Olhando assim, parecem fatos isolados. Minha hipótese é que são sistemicamente concatenados, fruto da onda moralista que São Paulo entrou desde 2004. Moralismo principalmente à direita, mas também à esquerda: o que foi a campanha de Marta Suplicy à prefeitura, ano passado, senão moralismo torpe e rastaquera (aliás, indigno dela)?!
Quando chamávamos Salvador de “Capital mundial da mediocridade” diziamos: “amamos Salvador, ela é que não nos ama de volta”. Com isso, não nos referiamos à infra-estrutura (que continua uma bosta), mas à mentalidade: o que de melhor a Bahia tinha – a gentileza, a multiculturalidade, a capacidade criativa ao mesmo tempo erudita e escrachadamente popular – havia se perdido.

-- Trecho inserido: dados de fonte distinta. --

-- ==== Sys2Proof/Machine/Ring.lean ====
section
/-!
DEFINITION. The ring ports and SH (chapter 13), but for what a received frame does: frames, routing, queues, shapers,
transmission, almanacs, requester channels, the mailbox, notices, sources and streams. Receipt is in `RingRx.lean`.
-/
namespace Sys2Proof.Machine

/-! Frames (R411 to R414). -/

/-- The 46 bytes of the device header (R411), with a value of HOPS. -/
def RingFrame.header (f : RingFrame) (hops : Byte) : List Byte :=
  [f.version, f.kind, f.subtype, f.cls, f.dest, f.src, hops, f.flags] ++ toBe 2 f.txn.toNat ++ toBe 2 f.length.toNat ++
  toBe 2 f.tag.toNat ++ toBe 2 f.frame.toNat ++ toBe 4 f.offset.toNat ++ toBe 4 f.arg0.toNat ++ toBe 4 f.arg1.toNat ++
  [f.status, f.owner] ++ toBe 12 f.iv.toNat ++ toBe 4 f.time.toNat

/-- The additional data of a protected frame: header bytes 0 to 29, HOPS taken as 0 (R414). -/
def RingFrame.aad (f : RingFrame) : List Byte := (RingFrame.header f 0).take 30

/-- The Ethernet address of a unit, all ones for DEST 0 (R411). -/
def unitAddress (a : Byte) : List Byte := if a = 0 then List.replicate 6 0xFF else [0x02, 0x4D, 0x56, 0, 0, a]

/-- The bytes of a frame from the destination address through the frame check sequence (R411). The sequence is IEEE
802.3's: the CRC-32 of the bytes before it, least significant byte first (PRESUMED, log entry 98). -/
def RingFrame.wire (f : RingFrame) : List Byte :=
  let b := unitAddress f.dest ++ [0x02, 0x4D, 0x56, 0, 0, f.src, 0x88, 0xB5] ++ RingFrame.header f f.hops ++ f.payload
  b ++ toLe 4 (crc32 b)

/-- The bursts that a byte range touches: burst address, first byte in the burst, bytes. -/
def spans : Nat → Nat → Nat → List (Nat × Nat × Nat)
  | 0, _, _ => []
  | fuel + 1, a, len =>
    if len = 0 then []
    else
      let k := min len (64 - a % 64)
      (a / 64 * 64, a % 64, k) :: spans fuel (a + k) (len - k)

/-- The bursts of a range of len bytes from a. -/
def burstSpans (a len : Nat) : List (Nat × Nat × Nat) := spans (len / 64 + 2) a len

/-- A write of bytes from byte lo of a burst. -/
def spanWrite (lo : Nat) (bytes : List Byte) : BurstWrite :=
  ⟨List.replicate lo 0 ++ bytes ++ List.replicate (64 - lo - bytes.length) 0,
    BitVec.ofNat 64 ((2 ^ bytes.length - 1) <<< lo)⟩

/-- The requests that write bytes from an address. -/
def writeRequests (who : Requester) (a : Nat) (bytes : List Byte) (p : Purpose) : List Request :=
  ((burstSpans a bytes.length).foldl (fun (r : List Request × List Byte) s =>
    (r.1 ++ [⟨who, s.1, some (spanWrite s.2.1 (r.2.take s.2.2)), p⟩], r.2.drop s.2.2)) ([], bytes)).1

/-- The requests that read a range. -/
def readRequests (who : Requester) (a len : Nat) (p : Purpose) : List Request :=
  (burstSpans a len).map (fun s => ⟨who, s.1, none, p⟩)

/-- The bytes of a range from bursts held by address. -/
def gatherRange (data : List (Nat × List Byte)) (a len : Nat) : List Byte :=
  (burstSpans a len).flatMap (fun s => slice (((data.find? (·.1 == s.1)).map (·.2)).getD []) s.2.1 s.2.2)

/-- The requester code's constructor of a ring port. -/
def portRequester (p : Nat) : Requester := .rp (if p = 0 then 0 else 1)

/-- A request of port p to the burst at an address, as the check of R179 sees it. -/
def probe (p a : Nat) (write : Bool) : Request :=
  ⟨portRequester p, a / 64 * 64, if write then some (spanWrite 0 []) else none, .plain⟩

namespace Dev

/-- Issue requests in order: how many were accepted (tagged or waiting), and whether any was refused. -/
def issueAll (d : Dev) (rs : List Request) : Dev × Nat × Bool :=
  rs.foldl (fun (s : Dev × Nat × Bool) r =>
    let q := s.1.fsAccept r
    match q.2 with
    | .tagged => (q.1, s.2.1 + 1, s.2.2)
    | .waits => (q.1, s.2.1 + 1, s.2.2)
    | _ => (q.1, s.2.1, true)) (d, 0, false)

/-- Has a FULL image been applied (R102)? -/
def configured (d : Dev) : Bool := d.flag R.CH_LOAD_STATUS_CONFIGURED

/-- Is SH in its parity safe state? -/
def shSafe (d : Dev) : Bool := d.isSafe Block.SH.base

/-- Does port n transmit (R149: idle only in the safe state of the port or of SH)? -/
def rpSends (d : Dev) (n : Nat) : Bool := d.linkUp n && !d.isSafe (Block.RP.base + n) && !d.shSafe

/-! Routing and queues (R415, R432). -/

/-- The port that a frame of this unit to DEST leaves by (R415); none: both links are down. A broadcast takes RP1. -/
def routeOf (d : Dev) (dest : Nat) : Option Nat :=
  let units := d.fld R.SH_RING_CFG_UNITS
  let d1 := if units = 0 then 0 else (dest + units * 64 - d.unitAddr) % units
  let first := if dest = 0 ∨ units = 0 ∨ d1 ≤ units - d1 then 1 else 0
  if d.linkUp first then some first else if d.linkUp (1 - first) then some (1 - first) else none

/-- HOPS that the origin sets (R415). -/
def hopsOf (d : Dev) (dest : Nat) : Nat :=
  let units := d.fld R.SH_RING_CFG_UNITS
  if dest ≠ 0 ∨ units = 0 then 62 else units - 1

/-- A frame of this unit as it is queued: CLASS, HOPS and TIME are set (R411, R415, R431, R78). -/
def stampFrame (d : Dev) (f : RingFrame) : TxItem := .device { f with
  cls := BitVec.ofNat 8 (d.fp.classOf f.kind.toNat), hops := BitVec.ofNat 8 (d.hopsOf f.dest.toNat),
  time := BitVec.ofNat 32 (d.calStamp 0) }

/-- A frame waiting for room is queued on port n: a device frame takes its CLASS, HOPS and TIME now. -/
def queueItem (d : Dev) (n : Nat) (i : TxItem) : Dev :=
  d.pushItem n (match i with | .device f => d.stampFrame f | .time .. => i)
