-- ==== Sys2Proof/Machine/CmdCopy.lean ====
section
/-!
DEFINITION. The meanings of the commands of block copy (chapter 11): one definition for each.
-/
namespace Sys2Proof.Machine

/-- BX_SUBMIT (R353). -/
def execBxSubmit (n : Fin 2) (s : State) : Result := onBlock .BX (fun d => d.bxSubmit n.val) s

/-- BX_CMD_START (R355). -/
def execBxCmdStart (n : Fin 2) (s : State) : Result := onBlock .BX (fun d => d.bxStart n.val) s

/-- BX_BURST_ISSUE (R362). -/
def execBxBurstIssue (n : Fin 2) (s : State) : Result := onBlock .BX (fun d => d.bxBurst n.val) s

/-- BX_ROW_READS_DONE (R359). -/
def execBxRowReadsDone (n : Fin 2) (s : State) : Result := onBlock .BX (fun d => d.bxRowRead n.val) s

/-- BX_CMD_END (R355). -/
def execBxCmdEnd (n : Fin 2) (s : State) : Result := onBlock .BX (fun d => d.bxCmdEnd n.val) s

/-- BX_RESUME (R365). -/
def execBxResume (n : Fin 2) (s : State) : Result := onBlock .BX (fun d => d.bxResume n.val) s

/-- BX_ABORT (R365). -/
def execBxAbort (n : Fin 2) (s : State) : Result := onBlock .BX (fun d => d.bxAbort n.val) s

end Sys2Proof.Machine
end

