-- ==== Sys2Proof/Machine/CmdPower.lean ====
section
/-!
DEFINITION. The meanings of the commands of power-up, resets and the configuration chain (chapter 03): one
definition for each.
-/
namespace Sys2Proof.Machine

/-- POR (R11). -/
def execPor (s : State) : Result := onDev (fun d => d.por) s

/-- POR_RELEASE (R513). -/
def execPorRelease (s : State) : Result := onDev (fun d => d.porRelease) s

/-- OTP_SHADOW_LOADED (R513). -/
def execOtpShadowLoaded (s : State) : Result := onDev (fun d => d.otpLoaded) s

/-- CRST (R514). -/
def execCrst (lowNs : Nat) (s : State) : Result := onDev (fun d => d.crst lowNs) s

/-- CRST_RELEASE (R82). -/
def execCrstRelease (s : State) : Result := onDev (fun d => d.crstRelease) s

/-- FLR (R11). -/
def execFlr (s : State) : Result := onDev (fun d => d.flr) s

/-- HRST (R100). -/
def execHrst (n : Fin 8) (s : State) : Result := onDev (fun d => d.hrst n.val) s

/-- HRST_COMPLETE (R100). -/
def execHrstComplete (n : Fin 8) (s : State) : Result := onDev (fun d => d.hrstComplete n.val) s

/-- SRST (R101). -/
def execSrst (b : SoftBlock) (s : State) : Result := onDev (fun d => d.srstMany [b]) s

/-- SRST_COMPLETE (R101). -/
def execSrstComplete (b : SoftBlock) (s : State) : Result := onDev (fun d => d.srstComplete b) s

/-- CADDR_SAMPLE (R82). -/
def execCaddrSample (high : Bool) (s : State) : Result := onDev (fun d => d.caddrSample high) s

/-- ADDRESS_TOKEN (R84). -/
def execAddressToken (token : BitVec 10) (s : State) : Result := onDev (fun d => d.addressToken token.toNat) s

/-- ENUM_TIMEOUT (R85). -/
def execEnumTimeout (s : State) : Result := onDev (fun d => d.enumTimeout) s

/-- STAGGER_STEP_START (R95). -/
def execStaggerStepStart (p : PowerStep) (s : State) : Result := onDev (fun d => d.stepStart p) s

/-- STAGGER_STEP_DONE (R95). -/
def execStaggerStepDone (p : PowerStep) (s : State) : Result := onDev (fun d => d.stepDone p) s

/-- CHAIN_FRAME (R92). -/
def execChainFrame (cmd : Byte) (dest : Byte) (cmdInv : Byte) (destInv : Byte) (image : List Byte) (s : State) : Result :=
  onDev (fun d => d.chainFrame cmd dest cmdInv destInv image) s

/-- CHAIN_STALL (R94). -/
def execChainStall (s : State) : Result := onDev (fun d => d.chainStall) s

/-- CERR_RELEASE (R108). -/
def execCerrRelease (s : State) : Result := onDev (fun d => d.cerrRelease) s

end Sys2Proof.Machine
end

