/-- Streams (R426 to R428, R430, R445), in every state: EN of a stream whose checks pass starts it at frame 0 with its
bands; the first check that fails leaves EN 0 with its code and STR_ERR; EN 0 is stored. Of a tile that the port
accepts: one for a stream that is not enabled, past its size or across a band is dropped with cause 2 and counted;
a poisoned one only sets TILE_POISON; one of an old or a much later frame, or for a closed band, and one that its
clearing refuses, is discarded and counted. Another is kept until its rows, in the half of the buffer of its
frame, are written.

Sources (R424, R425), in every state: SEND of a source whose EN is 0 does nothing. It records an error, with STR_ERR,
and sends nothing: 4 from a busy source; 6 to no other unit; 1 without its clearing, and where the clearing refuses
the port, logged; 2 past the clearing's end; 3 with both links down. Otherwise the source is busy without error, with
its frame's tiles to send, and reads the first; a source without tiles counts its frame at once, and one whose read
the stack refuses records 1.

What a command of a block does is said of states in which that block can be used (log entry 8).

The model's readings and choices that it rests on: log entry 59. -/
def Obligations.StreamsAndSources : Prop :=
  (∀ (s : State) (m : Fin 16) (p : Fin 2) (f : RingFrame) (data : List Byte) (c : Clearing) (why : Nat × Nat),
    let size := s.dev.strRows m
    let bytes := s.dev.strRowBytes m
    let band := s.dev.strBandRows m
    let off := s.dev.fld (R.SH_STR_BUF_OFF_OFF m)
    let stride := s.dev.fld (R.SH_STR_BUF_STRIDE_STRIDE m)
    let pitch := s.dev.fld (R.SH_STR_PITCH_PITCH m)
    let clr := s.dev.clearings.find? (·.number == s.dev.fld (R.SH_STR_CTRL_CLEARING m))
    let room := (clr.map (·.size)).getD 0
    let checks := [(1, (clr.map Clearing.ringVisible).getD false),
      (2, ((s.dev.fp.leRec (s.dev.fld (R.SH_STR_CTRL_LE m))).map (·.head == s.dev.fld (R.SH_STR_CTRL_HEAD m))).getD false),
      (3, off % 64 == 0 && stride % 64 == 0 && decide (bytes ≤ pitch ∧ size ≠ 0 ∧ ceilDiv size band ≤ 64)),
      (4, decide ((size - 1) * pitch + bytes ≤ stride ∧ off + 2 * stride ≤ room))]
    let failed := (checks.find? (fun x => !x.2)).map (·.1)
    let q := Dev.taken (asKind f 3 0) data
    let here := s.dev.blockHeld .RP = false ∧ s.dev.Accepts p (asKind f 3 0) data ∧ f.tag.toNat = m
    let row := f.offset.toNat / 65536
    let byte := f.offset.toNat % 65536
    let rows := f.arg0.toNat / 65536
    let w := f.arg0.toNat % 65536
    let fits := s.dev.fld (R.SH_STR_CTRL_EN m) = 1 ∧ row + rows ≤ size ∧ byte + w ≤ bytes ∧
      (0 < rows → (row + rows - 1) / band = row / band)
    let d := (f.frame.toNat + 65536 - s.dev.strFrame m) % 65536
    let shut := ((s.dev.stream m).now[row / band]?.map (·.closed)).getD false
    let sound := here ∧ fits ∧ f.poison = false
    let taken := sound ∧ (d = 0 ∧ shut = false ∨ d = 1)
    let counted := [R.RP_RX_FRAMES_COUNT p 0, R.RP_RX_FRAMES_COUNT p 1, ⟨R.RP_STATUS p, 5, 5⟩, R.RP_STATUS_SEQ p]
    let stale := [R.SH_STALE_COUNT_COUNT, ⟨R.SH_STATUS, 10, 10⟩, R.SH_STATUS_SEQ]
    let cl := [⟨R.CL_FAULT_INFO, 31, 0⟩, R.CL_FAULT_ADDR_ADDR, R.CL_FAULT_COUNT_COUNT, ⟨R.CL_FAULT_STATUS, 31, 0⟩]
    let drops := [R.RP_DROP_INFO_CAUSE p, R.RP_DROP_INFO_SRC p, R.RP_DROP_COUNT_COUNT p, ⟨R.RP_STATUS p, 2, 2⟩]
    let lost := fun (t : State) => t.dev.fld R.SH_STALE_COUNT_COUNT =
        min (s.dev.fld R.SH_STALE_COUNT_COUNT + 1) (2 ^ 32 - 1)
    let discards := fun (ev : Nat) => ∃ t, exec (.tile p f) s = .next t ∧ lost t ∧ t.dev.fld ⟨R.SH_STATUS, ev, ev⟩ = 1 ∧
      OnlyFlds s t (counted ++ stale ++ [⟨R.SH_STATUS, ev, ev⟩])
    let at0 := (clr.map (·.base)).getD 0 + off + f.frame.toNat % 2 * stride + byte
    let refused := if s.dev.ringClosed c then some (4, c.number) else
      (s.dev.refusal (probe p at0 true)).or (if c.owner = f.owner.toNat then none else some (1, c.number))
    let ws := (List.range rows).flatMap fun i => writeRequests (portRequester p) (at0 + (row + i) * pitch)
      (slice data (i * w) w) (.ringWrite s.dev.sh.nextKey)
    (s.dev.blockHeld .SH = false → ∃ t, exec (.streamEnable m false) s = .next t ∧ t.dev.fld (R.SH_STR_CTRL_EN m) = 0 ∧
      OnlyFlds s t [R.SH_STR_CTRL_EN m]) ∧
    (s.dev.blockHeld .SH = false → ∀ e ∈ failed, ∃ t, exec (.streamEnable m true) s = .next t ∧
      t.dev.fld (R.SH_STR_CTRL_EN m) = 0 ∧ t.dev.fld (R.SH_STR_STATE_ERR m) = e ∧ t.dev.fld ⟨R.SH_STATUS, 6, 6⟩ = 1 ∧
      OnlyFlds s t [R.SH_STR_CTRL_EN m, R.SH_STR_STATE_ERR m, ⟨R.SH_STATUS, 6, 6⟩, R.SH_STATUS_SEQ]) ∧
    (s.dev.blockHeld .SH = false → failed = none → ∃ t, exec (.streamEnable m true) s = .next t ∧
      t.dev.fld (R.SH_STR_CTRL_EN m) = 1 ∧ t.dev.fld (R.SH_STR_STATE_ERR m) = 0 ∧ t.dev.strFrame m = 0 ∧
      t.dev.fld (R.SH_STR_STATE_BANDS m) = ceilDiv size band ∧
      t.dev.stream m = ⟨.replicate 64 ⟨0, false⟩, .replicate 64 ⟨0, false⟩⟩ ∧
      (∀ k < 16, k ≠ m.val → t.dev.stream k = s.dev.stream k) ∧
      OnlyFlds s { t with dev := { t.dev with sh := s.dev.sh } } [R.SH_STR_CTRL_EN m, R.SH_STR_STATE_ERR m,
        R.SH_STR_STATE_SFRAME m, R.SH_STR_STATE_BANDS m]) ∧
    (here → ¬ fits → ∃ t, exec (.tile p f) s = .next t ∧ t.dev.fld (R.RP_DROP_INFO_CAUSE p) = 2 ∧ lost t ∧
      t.dev.fld (R.RP_DROP_COUNT_COUNT p) = min (s.dev.fld (R.RP_DROP_COUNT_COUNT p) + 1) (2 ^ 32 - 1) ∧
      OnlyFlds s t (counted ++ drops ++ stale)) ∧
    (here → fits → f.poison = true → ∃ t, exec (.tile p f) s = .next t ∧ t.dev.fld ⟨R.SH_STATUS, 3, 3⟩ = 1 ∧
      OnlyFlds s t (counted ++ [⟨R.SH_STATUS, 3, 3⟩, R.SH_STATUS_SEQ])) ∧
    (sound → 32768 ≤ d ∨ d = 0 ∧ shut = true → discards 1) ∧
    (sound → 2 ≤ d → d < 32768 → discards 2) ∧
    (taken → clr = none → ∃ t, exec (.tile p f) s = .next t ∧ lost t ∧ OnlyFlds s t (counted ++ stale)) ∧
    (taken → clr = some c → refused = some why → ∃ t, exec (.tile p f) s = .next t ∧ lost t ∧
      t.dev.fld R.CL_FAULT_STATUS_ACCESS_FAULT = 1 ∧ OnlyFlds s t (counted ++ stale ++ cl)) ∧
    (taken → clr = some c → refused = none → ws ≠ [] → (∀ x ∈ ws, s.dev.Passes x) → ∃ t, exec (.tile p f) s = .next t ∧
      s.dev.Issues t.dev ws ∧ t.dev.sh = { s.dev.sh with
        nextKey := s.dev.sh.nextKey + 1, services := s.dev.sh.services.filter (·.key != s.dev.sh.nextKey) ++
          [⟨s.dev.sh.nextKey, p, q, [], [], ws.length, 0, [], false, false, false, 0⟩] } ∧
      OnlyFlds s { t with dev := { t.dev with sh := s.dev.sh, fs := s.dev.fs } } (counted ++
          [R.CL_TAG_STATUS_HIGH_WATER]))) ∧
  (∀ (s : State) (k : Fin 8) (n : Nat) (c : Clearing), s.dev.blockHeld .SH = false →
    let dest := s.dev.fld (R.SH_SRC_CTRL_DEST k)
    let off := s.dev.fld (R.SH_SRC_OFF_OFF k)
    let pitch := s.dev.fld (R.SH_SRC_PITCH_PITCH k)
    let rows := s.dev.fld (R.SH_SRC_SIZE_ROWS k)
    let bytes := s.dev.fld (R.SH_SRC_SIZE_ROW_BYTES k)
    let clr := s.dev.clearings.find? (·.number == s.dev.fld (R.SH_SRC_CLR_CLEARING k))
    let on := s.dev.fld (R.SH_SRC_CTRL_EN k) = 1
    let idle := on ∧ s.dev.fld (R.SH_SRC_STATE_BUSY k) = 0
    let other := idle ∧ dest ≠ 0 ∧ dest ≠ s.dev.unitAddr
    let named := other ∧ clr = some c
    let refused := s.dev.refusal (probe ((s.dev.routeOf dest).getD 1) c.base false) ≠ none
    let allowed := named ∧ ¬ refused
    let inside := off + (rows - 1) * pitch + bytes ≤ c.size
    let plan := Dev.tilePlan rows bytes (s.dev.fld (R.SH_SRC_CTRL_BAND_ROWS_M1 k) + 1) (if c.isProtected then 9136 else 9152)
    let reads := plan.head?.toList.flatMap fun x => (List.range x.rows).flatMap fun i =>
      readRequests (portRequester n) (c.base + off + (x.row + i) * pitch + x.byte) x.bytes (.sourceRead k)
    let goes := allowed ∧ inside ∧ s.dev.routeOf dest = some n
    let cl := [⟨R.CL_FAULT_INFO, 31, 0⟩, R.CL_FAULT_ADDR_ADDR, R.CL_FAULT_COUNT_COUNT, ⟨R.CL_FAULT_STATUS, 31, 0⟩]
    let errs := [R.SH_SRC_STATE_ERR k, ⟨R.SH_STATUS, 6, 6⟩, R.SH_STATUS_SEQ]
    let records := fun (e : Nat) (l : List Fld) => ∃ t, exec (.sourceSend k) s = .next t ∧
      t.dev.fld (R.SH_SRC_STATE_ERR k) = e ∧ t.dev.fld ⟨R.SH_STATUS, 6, 6⟩ = 1 ∧ OnlyFlds s t (l ++ errs)
    let holds := fun (t : State) (x : SourceSt) => t.dev.source k = x ∧
        ∀ j < 8, j ≠ k.val → t.dev.source j = s.dev.source j
    (¬ on → exec (.sourceSend k) s = .next s) ∧
    (on → s.dev.fld (R.SH_SRC_STATE_BUSY k) = 1 → records 4 []) ∧
    (idle → dest = 0 ∨ dest = s.dev.unitAddr → records 6 []) ∧
    (other → clr = none → records 1 []) ∧
    (named → refused → records 1 cl) ∧
    (allowed → ¬ inside → records 2 []) ∧
    (allowed → inside → s.dev.routeOf dest = none → records 3 []) ∧
    (goes → plan = [] → ∃ t, exec (.sourceSend k) s = .next t ∧ holds t ⟨[], 0, [], false, n⟩ ∧
      t.dev.fld (R.SH_SRC_STATE_BUSY k) = 0 ∧ t.dev.fld (R.SH_SRC_STATE_ERR k) = 0 ∧
      t.dev.fld (R.SH_SRC_STATE_FRAME k) = (s.dev.fld (R.SH_SRC_STATE_FRAME k) + 1) % 2 ^ 16 ∧
      OnlyFlds s { t with dev := { t.dev with sh := s.dev.sh } } [R.SH_SRC_STATE_BUSY k, R.SH_SRC_STATE_ERR k,
        R.SH_SRC_STATE_FRAME k]) ∧
    (goes → plan ≠ [] → (∀ x ∈ reads, s.dev.Passes x) → ∃ t, exec (.sourceSend k) s = .next t ∧
      holds t ⟨plan, reads.length, [], false, n⟩ ∧ s.dev.Issues t.dev reads ∧
      t.dev.fld (R.SH_SRC_STATE_BUSY k) = 1 ∧ t.dev.fld (R.SH_SRC_STATE_ERR k) = 0 ∧
      OnlyFlds s { t with dev := { t.dev with sh := s.dev.sh, fs := s.dev.fs } } [R.SH_SRC_STATE_BUSY k,
        R.SH_SRC_STATE_ERR k, R.CL_TAG_STATUS_HIGH_WATER]) ∧
    (goes → (∃ x ∈ reads.head?, s.dev.fs.tagFree x = true ∧ s.dev.fs.waiting.any x.sameSource = false ∧
       ¬ s.dev.Passes x) →
      ∃ t, exec (.sourceSend k) s = .next t ∧ holds t .reset ∧ t.dev.fld (R.SH_SRC_STATE_BUSY k) = 0 ∧
        t.dev.fld (R.SH_SRC_STATE_ERR k) = 1 ∧ t.dev.fld ⟨R.SH_STATUS, 6, 6⟩ = 1 ∧ KeepsStore s t))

O paulistano se encontra hoje na mesma situação: mal-suporta a cidade que diz amar. E não mal-suporta apenas pelo transito, contra o qual pragueja. Certamente o clima envenenado (e não falo da poluição do ar) está insuportável – embora eles não tenham se dado conta disso ainda.
E talvez nunca venham a se dar: não há povo no Brasil mais avesso à auto-crítica e à critica externa do que os paulistanos. Em Salvador, nos criticamos ao limite do masoquismo, e aceitamos quase todo tipo de vitupério que Recife nos enfiava ouvido a dentro (na maior parte das vezes, com razão). Essa foi a formula pra formar uma massa pensante e producente que fizesse ações anti-cíclicas para sairmos do carlo-axezismo. Funcionou, ou tem funcionado (embora isso gere uma necessidade de mudança célere na infra-estrutura – o último bastião da jequice em Salvador é ter de ter carro pra sair de noite…).
Evidente que o processo de re-ascensão soteropolitana, e queda paulista, não acontecem juntos por acaso. Boa parte da mediocridade bahiana era garantida porque a paulistada usava a cidade como se fosse uma “Cuba de Batista” – São Paulo financiava o axezismo, e o carlismo foi uma importação da truculência integral-constitucionalista-de-1932 para um estado em que a política e a inteligentsia sempre foi pautada pela gentileza, de Octávio Mangabeira a Milton Santos.
Não sei se Sampa será capaz de fazer tal mea-culpa – e com isso, é forte candidata para em breve herdar o título que foi de Salvador: “Capital Mundial da Mediocridade”.